In 2018, the ship painted with decorative carvings was lowered into the central hall of the new Humboldt Forum, Berlin’s non-Western art museum. As we follow the ship’s journey there, we learn how its acquisition helped destroy a local South Seas culture and most of that culture’s treasured artifacts. Aly says his subject is “the cruelty, ignorance, fear and greed of German settlers in the South Seas”, an area so far overshadowed by German colonial crimes in Africa.

Plunder in the South Seas

Aly’s detailed account follows German ships as they arrive on Luf Island to punish local people for an earlier fight with the Germans, burning homes and forests, stealing food and clearing land for plantations. of coconuts where the remaining islanders were enslaved. What was not destroyed was plundered. The German attackers stole all the items they wanted.

A respected German historian of the Nazi era and of European anti-Semitism, Aly is in new territory here. It draws heavily on official documents and accounts where Germans wrote openly about violence in the South Seas. He also had inside information. His great-great-uncle was a German navy pastor.

The mission throughout German New Guinea was clear. Navy ships ensured safe conditions for trade and agriculture. “This situation follows a truism in European colonial history,” writes Aly. “Flag follows trade.” The consensus among the Germans was that these actions would eventually wipe out the indigenous “people of nature” population who lacked a written language and a sense of their own history. Sometimes the Germans paid for local carved objects in beads, tobacco and mirrors that cost pennies. A special term, “anonymous purchase”, referred to small items the Germans left behind when the local population fled the naval patrols that looted the settlements.

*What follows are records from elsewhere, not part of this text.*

-- ==== Sys2Proof/Safety.lean ====
section
/-! DEFINITION. What the statements speak of: when Dawn has just begun, when an instruction of a tile may issue, what it may
store to, and the invariants. -/

namespace Sys2Proof.Machine

/-- Dawn has just begun at a wall time, with straps and a cause (R367, R390): nothing volatile is left. -/
structure DawnBegun (t : State) (wall straps cause : Nat) : Prop where
  powered : t.dawn.powered = true
  started : t.dawn.started = wall
  straps : t.hostRegs.straps = straps
  cause : t.dawn.resetCause = cause
  notReady : t.dawn.ready = false ∧ t.dawn.bistDone = false ∧ t.dawn.firstReady = false
  tiles : t.tiles = []
  gates : ∀ g, (t.gate g).rings = [] ∧ (t.gate g).flights = [] ∧ (t.gate g).stackState = .off ∧ (t.gate g).powerOffUntil = none
  stack : t.stack = []
  plan : t.plan.plan = none ∧ t.plan.state = .none
  spines : t.clk.running = false

/-! ## Instructions of a tile -/

/-- The tile, opcode and access of a command that is an instruction of a tile program (R128). -/
def tileOp : Instr → Option (Nat × Nat × Access)
  | .halt t a => some (t, 0x00, a)
  | .nop t a => some (t, 0x01, a)
  | .fwait t a => some (t, 0x02, a)
  | .testw t a => some (t, 0x03, a)
  | .sync t a => some (t, 0x04, a)
  | .gfence t a => some (t, 0x05, a)
  | .cwait t a => some (t, 0x06, a)
  | .sli t a => some (t, 0x08, a)
  | .slih t a => some (t, 0x09, a)
  | .salu t a => some (t, 0x0A, a)
  | .smovs t a => some (t, 0x0B, a)
  | .br t a => some (t, 0x0C, a)
  | .dbnz t a => some (t, 0x0D, a)
  | .setrc t a => some (t, 0x0E, a)
  | .lds t a => some (t, 0x0F, a)
  | .sts t a => some (t, 0x10, a)
  | .loadw t a => some (t, 0x18, a)
  | .wfill t a => some (t, 0x19, a)
  | .stream t a => some (t, 0x1A, a)
  | .drain t a => some (t, 0x1B, a)
  | .dfill t a => some (t, 0x1C, a)
  | .dcopy t a => some (t, 0x1D, a)
  | .varith t a => some (t, 0x20, a)
  | .vcmp t a => some (t, 0x21, a)
  | .vint t a => some (t, 0x22, a)
  | .vmove t a => some (t, 0x23, a)
  | .vcvt t a => some (t, 0x24, a)
  | .vfunc t a => some (t, 0x25, a)
  | .vred t a => some (t, 0x26, a)
  | .vld t a => some (t, 0x28, a)
  | .vst t a => some (t, 0x29, a)
  | .vgather t a => some (t, 0x2A, a)
  | .vscatter t a => some (t, 0x2B, a)
  | .vscadd t a => some (t, 0x2C, a)
  | .csend t a => some (t, 0x30, a)
  | .crecv t a => some (t, 0x31, a)
  | _ => none

/-- The byte addresses of the instruction word at an index of the program store (R122). -/
def fetchAddrs (pc : Nat) : List Nat := (List.range 8).map (8 * pc + ·)

/-- Tile t, as it stands in this cycle (x), has the instruction word w with this opcode before it: its sequencer runs, waits
for nothing, may issue, and the word can be read (R91, R122, R125, R127). -/
structure Fetched (s : State) (t op : Nat) (a : Access) (x : Tile) (w : Nat) : Prop where
  tile : x = (s.tileNow t a.upsets).1
  word : w = x.instrAt x.pc
  runs : s.tileRuns t = true
  free : x.wait = .none
  due : x.nextIssue ≤ s.clk.now
  readable : anyBad x.stagingUe (fetchAddrs x.pc) = false
  opcode : fld w 63 56 = op

/-- And the word is not the last of the program store, where only a branch may stand (R122). -/
structure Issuing (s : State) (t op : Nat) (a : Access) (x : Tile) (w : Nat) : Prop extends Fetched s t op a x w where
  room : x.pc < 8191

/-- The state after tile t has issued: the tile, and what the issue reported. -/
def State.issued (s : State) (t : Nat) (a : Access) (x' : Tile) (n : Notes) : State :=
  s.finishIssue t x' (((s.tileNow t a.upsets).2.add
    ((s.tileNow t a.upsets).1.stagingNotes (fetchAddrs (s.tileNow t a.upsets).1.pc))).add n)

/-- The tile goes on to the next instruction after some cycles of issue (R122, R127). -/
def Tile.goesOn (x : Tile) (s : State) (cycles : Nat) : Tile := { x with pc := x.pc + 1, nextIssue := s.clk.now + cycles }

/-- The deck addresses that an access of the vector row still has to write (R110, R114). -/
def VecUse.stores : VecUse → List Nat
  | .store bs => bs.map (·.1 % deckSize)
  | .scadd f ls => (VecUse.scadd f ls).addrs
  | _ => []

/-- The deck addresses that a storing instruction of a tile writes in the cycles of its accesses (R84, R114, R130, R137, R138);
an instruction that stores nothing in the deck has none. -/
def deckStores (c : Instr) (x : Tile) (w : Nat) : List Nat :=
  match c with
  | .sts _ _ => wrapAddrs deckSize (scalarAddr x (fld w 46 42) (fld w 31 0)) 8
  | .dfill _ _ => wrapAddrs deckSize ((x.sGet (fld w 55 51)).toNat % deckSize / 2 * 2) (fld w 23 0 / 2 * 2)
  | .dcopy _ _ => wrapAddrs deckSize ((x.sGet (fld w 55 51)).toNat % deckSize) (fld w 23 0)
  | .vst _ _ =>
    match Fmt.ofCode (fld w 51 49) with
    | some f => activeAddrs (vFields x w) f (contigAddr x (vFields x w) f)
    | none => []
  | .vscatter _ _ | .vscadd _ _ =>
    match Fmt.ofCode (fld w 51 49) with
    | some f => activeAddrs (vFields x w) f (indexAddr x (vFields x w))
    | none => []
  | _ => []

/-- The staging addresses that WFILL writes: ROWS × ROWBYTES bytes of the weight buffer from its slot, which wrap from the
last slot to the first (R95). -/
def weightStores (x : Tile) (w : Nat) : List Nat :=
  (List.range (fld w 39 33 * fld w 32 26)).map fun i =>
    weightBase + ((fld w 7 0 + (x.sGet (fld w 44 40)).toNat) % 208 * slotBytes + i) % weightBytes

/-! ## The host's ports -/

/-- Requests of the host reach the registers and stacks at once through a PCIe port: its link is up, it holds no doorbell
write, and it takes memory requests in D0 (R321, R327). -/
structure PortOpen (s : State) (port : Nat) : Prop where
  bound : port < 2
  up : (s.hostPort port).linkUp = true
  free : (s.hostPort port).held = none
  awake : (s.hostPort port).d3 = false
  memory : (s.hostPort port).memSpace = true

/-! ## Messages of the group -/

/-- Message m, message k of sync flit f, arrives on port p with a kind: the port is UP, the flit is whole and follows in
sequence where the message is its first, and the messages before it have been taken where it is a later one (R293, R295). -/
structure Arrives (s : State) (p : Nat) (f : Flit) (k kind : Nat) (m : SyncMsg) : Prop where
  up : (s.port p).st = .up
  msg : m = f.msg k
  kindOf : m.kind = kind
  room : 16 * (k + 1) ≤ f.len
  order : (k = 0 ∧ f.good = true ∧ f.kind = 2 ∧ f.seq % 4096 = ((s.port p).rxSeq + 1) % 4096) ∨
    (0 < k ∧ (s.port p).syncIn = some (f, k))

/-- The commands of the life-cycle operations, with their codes (R409). -/
def lcOps (port : Nat) : List (Instr × Nat) :=
  [(.lcFinish port, 1), (.lcClaim port, 2), (.lcLock port, 3), (.lcUnlock port, 4), (.lcShip port, 5), (.lcReceive port, 6),
   (.lcTransfer port, 7), (.lcRelease port, 8), (.lcReturn port, 9), (.lcRestock port, 10), (.lcScrap port, 11),
   (.lcCfgAuth port, 12), (.lcFwAuth port, 13)]

/-! ## Invariants -/

/-- The stacks and the deck and staging SRAM of every tile are in their canonical form: addresses strictly rising, no byte 0x00
listed. -/
def State.memoriesCanonical (s : State) : Prop :=
  s.stack.wf = true ∧ ∀ x ∈ s.tiles, x.2.deck.wf = true ∧ x.2.staging.wf = true

/-- The module is scrapped: no change is under way or pending (R407, R409). -/
def State.scrapped (s : State) : Prop :=
  s.sector.state = .scrap ∧ s.ctl.change = none ∧ s.sector.pending = none

end Sys2Proof.Machine
end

The German museums that hoped to receive them were convinced that colonization would eventually eradicate the populations that produced these works. Therefore, writes Aly, the pressure to collect was great. Obviously, if trade was at one end of the looting chain, German museums were at the other. Officials competed to amass collections from the South Seas, most of which were eventually sold to museums that fought over artifacts and body parts.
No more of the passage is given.